Metallurgy: Cost and compromise in alloy engineering

Appl. Phys. Lett. 83, 4527–4529 (2003)

There's such a thing as too much choice, as materials scientists searching for new alloys know. There is a phenomenal number of ways of combining four or more metallic elements. So an experimental search for the ideal alloy for a particular application is often impractical. Thomas Bligaard and colleagues propose an alternative. They have used first-principles computational methods to predict relevant properties, such as heats of formation and bulk moduli (in essence, compressibility), for more than 64,000 different alloys. Such calculations are now accurate enough to be considered 'virtual experiments'.

But choosing an engineering material is rarely about optimizing a single property. A common compromise is that between performance and cost. Bligaard et al. say that such a compromise is similar to the balance sought between utility, cost and risk in economics, and they suggest that it can be found using the notion of Pareto optima: solutions that cannot be improved in one respect without degrading them in another. They show how to find the Pareto-optimal alloys that balance compressibility against cost. Low compressibility implies not only hardness but also often low thermal expansion, which is needed for precision engineering. The authors suggest new mid-priced candidate alloys such as ruthenium silicide.

Philip Ball

Meteorite impacts: Dinosaurs were not roasted

Geology 31, 1061–1064 (2003)

Wildfires did not ravage the planet after the giant meteorite impact at the end of the Cretaceous period, according to Claire M. Belcher and co-workers.

They have looked at North American sedimentary rocks dating from the Cretaceous–Tertiary (K/T) boundary, 65 million years ago, searching for signs of charcoal that signify ancient wildfires. Whereas soot, seen previously in K/T sediments, could be transported over long distances in the atmosphere and could have been produced from fossil fuels at the impact site, only burnt vegetation can generate charcoal.

The researchers took samples along a transect from Colorado to Saskatchewan, the nearest site being 2,300 km from the impact site at Chicxulub in Mexico. They found that the amount of charcoal in the K/T-boundary layers was actually several times less than that in other Cretaceous sediments, arguing strongly that there were no impact-induced wildfires across North America. This in turn implies that some previous estimates of the thermal power delivered by the K/T meteorite are substantially too high.

Philip Ball

Cancer: Sporadic insights

Cell 115, 523–535 (2003)

Inherited mutations in the BRCA1 or BRCA2 genes that result in complete loss of function of the BRCA proteins account for most cases of familial breast and ovarian cancer. But the overwhelming majority of breast and ovarian cancers are sporadic, not inherited, and here mutations in BRCA genes are hardly ever seen. Luke Hughes-Davies and colleagues now identify EMSY as a gene that is multiplied in such cancers and provides a link to BRCA2.

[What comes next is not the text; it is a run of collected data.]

/-- What each clause of `Obligations.CalibrationRuns` asks for can be met. -/
theorem test_witness_calibration_runs_3 :
    (∃ (s : State) (sc : Fin 16) (disagree : List (BitVec 6)) (r : CalRun) (b : Nat) (k : Nat) (n : Nat), s.canon ∧ s.mayStep
      sc.val = true ∧ s.run (2 * sc.val) = some r ∧ r.step = .stepping ∧ r.restore = false ∧ r.todo = [] ∧ s.run (2 * sc.val
      + 1) = none ∧ (s.live (2 * sc.val)).length = 1020 ∧ r.roles = [(b, k)] ∧ b < 40 ∧ (measuredElements.all fun e => e.get
      (s.live (2 * sc.val)) == e.get r.target) = true ∧ (s.pinsDue (2 * sc.val) r) = [] ∧ disagree.any (fun x => x.toNat ==
      b) = false ∧ r.compared = [(b, n)]) ∧
    (∃ (s : State) (sc : Fin 16) (disagree : List (BitVec 6)) (r : CalRun) (b : Nat) (k : Nat), s.canon ∧ s.mayStep sc.val = true
      ∧ s.run (2 * sc.val) = some r ∧ r.step = .stepping ∧ r.restore = false ∧ r.todo = [] ∧ s.run (2 * sc.val + 1) = none ∧
      (s.live (2 * sc.val)).length = 1020 ∧ r.roles = [(b, k)] ∧ b < 40 ∧ (measuredElements.all fun e => e.get (s.live (2 *
      sc.val)) == e.get r.target) = true ∧ (s.pinsDue (2 * sc.val) r) = [] ∧ disagree.any (fun x => x.toNat == b) = true) ∧
    (∃ (s : State) (sc : Fin 16) (disagree : List (BitVec 6)) (r : CalRun), s.canon ∧ s.mayStep sc.val = true ∧ s.run (2 *
      sc.val) = some r ∧ r.step = .stepping ∧ r.todo ≠ [] ∧ 3 ≤ r.waits) ∧
    (∃ (s : State) (sc : Fin 16) (r : CalRun), s.canon ∧ s.top.coreOn = true ∧ (s.sub sc.val).leave = true ∧ s.flt.ending = false
      ∧ s.mayStep sc.val = true ∧ s.run (2 * sc.val) = some r ∧ r.step = .stepping ∧ r.restore = false ∧ s.run (2 * sc.val +
      1) = none ∧ (s.live (2 * sc.val)).length = 1020 ∧ r.todo = (measuredElements.filter fun e => e.get (s.live (2 *
      sc.val)) != e.get r.target).map (fun e => BreezeEl.setting e.off e.bits) ∧ s.capturing sc.val = false) ∧
    (∃ (s : State) (sc : Fin 16) (r : CalRun), s.canon ∧ s.top.coreOn = true ∧ (s.sub sc.val).leave = true ∧ s.flt.ending = false
      ∧ s.mayStep sc.val = true ∧ s.run (2 * sc.val) = some r ∧ r.step = .stepping ∧ r.restore = false ∧ s.run (2 * sc.val +
      1) = none ∧ (s.live (2 * sc.val)).length = 1020 ∧ r.todo = (measuredElements.filter fun e => e.get (s.live (2 *
      sc.val)) != e.get r.target).map (fun e => BreezeEl.setting e.off e.bits) ∧ s.capturing sc.val = true) ∧
    (∃ (s : State) (sc : Fin 16) (r : CalRun) (l : List Nat), s.canon ∧ s.top.coreOn = true ∧ (s.sub sc.val).leave = true ∧
      s.flt.ending = false ∧ s.mayStep sc.val = true ∧ s.run (2 * sc.val) = some r ∧ r.step = .stepping ∧ r.restore = false
      ∧ s.run (2 * sc.val + 1) = none ∧ (s.live (2 * sc.val)).length = 1020 ∧ r.todo = l.map BreezeEl.swap ∧ l.length ≤ 10 ∧
      l.all (fun i => decide (i < 50)) = true ∧ l.Nodup ∧ s.capturing sc.val = false ∧ s.bursting sc.val .wr (s.tp sc.val 1)
      = false ∧ (s.live (2 * sc.val + 1) = [] ∨ (s.live (2 * sc.val + 1)).length = 1020)) ∧
    (∃ (s : State) (sc : Fin 16) (r : CalRun) (b : Nat) (k : Nat), s.canon ∧ s.top.coreOn = true ∧ (s.sub sc.val).leave = true ∧
      s.flt.ending = false ∧ s.mayStep sc.val = true ∧ s.run (2 * sc.val) = some r ∧ r.step = .stepping ∧ r.restore = false
      ∧ s.run (2 * sc.val + 1) = none ∧ (s.live (2 * sc.val)).length = 1020 ∧ r.todo = [.role b k] ∧ b < 40 ∧ k < 4 ∧
      s.capturing sc.val = false) ∧
    (∃ (s : State) (sc : Fin 16) (r : CalRun), s.canon ∧ s.top.trigger = none ∧ s.run (2 * sc.val) = some r ∧ s.applied (2 *
      sc.val) r = true ∧ r.restore = false) :=
  ⟨⟨((calIn fun c =>
    { c with runs := [(0, some { rank := 0, step := .stepping, target := recTest, roles := [(7, 2)], refs := 90, compared := [(7, 80)] })] })).setFld
    Fld.CAL_MEAS.DWELL (0 % 2), 0, [], ((((calIn fun c =>
    { c with runs := [(0, some { rank := 0, step := .stepping, target := recTest, roles := [(7, 2)], refs := 90, compared := [(7, 80)] })] })).setFld
    Fld.CAL_MEAS.DWELL (0 % 2)).run 0).getD { rank := 0 }, 7, 2, 80, canonOf (by decide +kernel), by decide +kernel⟩,
   ⟨(calIn fun c => { c with runs := [(0, some { rank := 0, step := .stepping, target := recTest, roles := [(7, 2)] })] }), 0,
    [7], (((calIn fun c =>
    { c with runs := [(0, some { rank := 0, step := .stepping, target := recTest, roles := [(7, 2)] })] })).run 0).getD
    { rank := 0 }, 7, 2, canonOf (by decide +kernel), by decide +kernel⟩,
   ⟨(calIn fun c =>
    { c with runs := [(0, some { rank := 0, step := .stepping, target := ((elRcvEn 2).put ((elRdVref 7).put ((elRdDly 3).put recTest 9) 2) 1000), waits := 3, todo := [.setting 0x90 8] })] }),
    0, [], (((calIn fun c =>
    { c with runs := [(0, some { rank := 0, step := .stepping, target := ((elRcvEn 2).put ((elRdVref 7).put ((elRdDly 3).put recTest 9) 2) 1000), waits := 3, todo := [.setting 0x90 8] })] })).run
    0).getD { rank := 0 }, canonOf (by decide +kernel), by decide +kernel⟩,
   ⟨steppingTo { rank := 0, step := .stepping, target := recNext, todo := settingsDue }, 0, ((steppingTo
    { rank := 0, step := .stepping, target := recNext, todo := settingsDue }).run 0).getD { rank := 0 }, canonOf
    (by decide +kernel), by decide +kernel⟩,
   ⟨(steppingTo { rank := 0, step := .stepping, target := recNext, todo := settingsDue }).onSub 0 fun c =>
    { c with ck := 1000, hist := [⟨1000 - (calIn id).tp 0 0, .rd, {}, false, 0⟩] }, 0, (((steppingTo
    { rank := 0, step := .stepping, target := recNext, todo := settingsDue }).onSub 0 fun c =>
    { c with ck := 1000, hist := [⟨1000 - (calIn id).tp 0 0, .rd, {}, false, 0⟩] }).run 0).getD { rank := 0 }, canonOf
    (by decide +kernel), by decide +kernel⟩,
   ⟨steppingTo { rank := 0, step := .stepping, target := recTest, todo := [.swap 5, .swap 44] }, 0, ((steppingTo
    { rank := 0, step := .stepping, target := recTest, todo := [.swap 5, .swap 44] }).run 0).getD { rank := 0 }, [5, 44],
    canonOf (by decide +kernel), by decide +kernel⟩,
   ⟨steppingTo { rank := 0, step := .stepping, target := recTest, todo := [.role 7 2], roles := [(7, 2)] }, 0, ((steppingTo
    { rank := 0, step := .stepping, target := recTest, todo := [.role 7 2], roles := [(7, 2)] }).run 0).getD { rank := 0 },
    7, 2, canonOf (by decide +kernel), by decide +kernel⟩,
   ⟨{ linked .service with cal := { runs := [(0, some { rank := 0, step := .stepping, accepted := 0x3FF })] } }, 0,
    { rank := 0, step := .stepping, accepted := 0x3FF }, canonOf (by decide +kernel), by decide +kernel⟩⟩

/-- What each clause of `Obligations.CalibrationRuns` asks for can be met. -/
theorem test_witness_calibration_runs_4 :
    (∃ (s : State) (sc : Fin 16), s.canon ∧ (List.range 2).all (fun i => (s.run (2 * sc.val + i)).all fun x => !s.applied (2 *
      sc.val + i) x) = true) ∧
    (∃ (s : State) (sc : Fin 16) (r : CalRun), s.canon ∧ s.top.trigger = none ∧ s.run (2 * sc.val) = some r ∧ s.applied (2 *
      sc.val) r = true ∧ r.restore = true ∧ ((s.fld Fld.GLB_DIRSTAT.BUSY).testBit 8 = true ∧ s.flag Fld.GLB_DIRSTAT.BUSY =
      true)) ∧
    (∃ (s : State), s.canon ∧ s.cal.capturing = true) ∧
    (∃ (s : State), s.canon ∧ s.cal.capturing = false) ∧
    (∃ (s : State) (h : DirHead) (arg : BitVec 64), s.canon ∧ s.commits h 8 arg = true) :=
  ⟨⟨State.reset, 0, canonOf (by decide +kernel), by decide +kernel⟩,
   ⟨({ linked .service with cal := { runs := [(0, some { rank := 0, step := .stepping, restore := true })] } } : State).setFld
    Fld.GLB_DIRSTAT.BUSY 256, 0, { rank := 0, step := .stepping, restore := true }, canonOf (by decide +kernel),
    by decide +kernel⟩,
   ⟨calIn fun c => { c with capturing := true }, canonOf (by decide +kernel), by decide +kernel⟩,
   ⟨State.reset, canonOf (by decide +kernel), by decide +kernel⟩,
   ⟨(((calIn id).setReg (Reg.CAL_STAGE 0) 1129075267).setReg (Reg.CAL_STAGE 1) 256).setReg (Reg.CAL_STAGE 255) 1249599503,
    { port := .u1, mtag := 2, epoch := 3 }, 0, canonOf (by decide +kernel),
    by (simp only [State.commits, State.dirPre, State.canRestore, recGood, crc32c_run]; decide +kernel)⟩⟩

The BRCA proteins are implicated in cellular processes such as regulating gene transcription, repairing DNA and remodelling chromosome architecture, although their precise role is unclear. Hughes-Davies et al. find that the EMSY protein can bind BRCA2, silencing its ability to activate transcription. But EMSY also represses transcription directly, localizes to sites of repair following DNA damage, and associates with proteins that regulate chromosome structure. BRCA2 and EMSY seem, physically and functionally, to be intimately linked.

The authors' clinical studies show that EMSY is frequently, and almost exclusively, multiplied in sporadic breast and ovarian cancers. And patients with 'sporadic' EMSY amplification or 'familial' BRCA2 deletion have remarkably similar cancer types. Furthermore, in patients without metastases, EMSY amplification is associated with a poor prognosis. Hughes-Davies et al. propose that they have uncovered a missing link to the BRCA2 pathway in sporadic breast cancer.

Marie-Thérèse Heemels

Virology: Smallpox selective potential

Proc. Natl Acad. Sci. USA doi:10.1073/pnas.2435085100 (2003)

Around 10% of Europeans have a degree of protection against HIV because they lack a gene for a receptor, CCR5, that is found on the surface of certain immune cells targeted by the virus. But why does the mutation exist? HIV has not been killing people for long enough for natural selection to have favoured it, and the CCR5 deletion is very rare in people of non-European origin. Alison P. Galvani and Montgomery Slatkin consider that past selection by smallpox could be the answer.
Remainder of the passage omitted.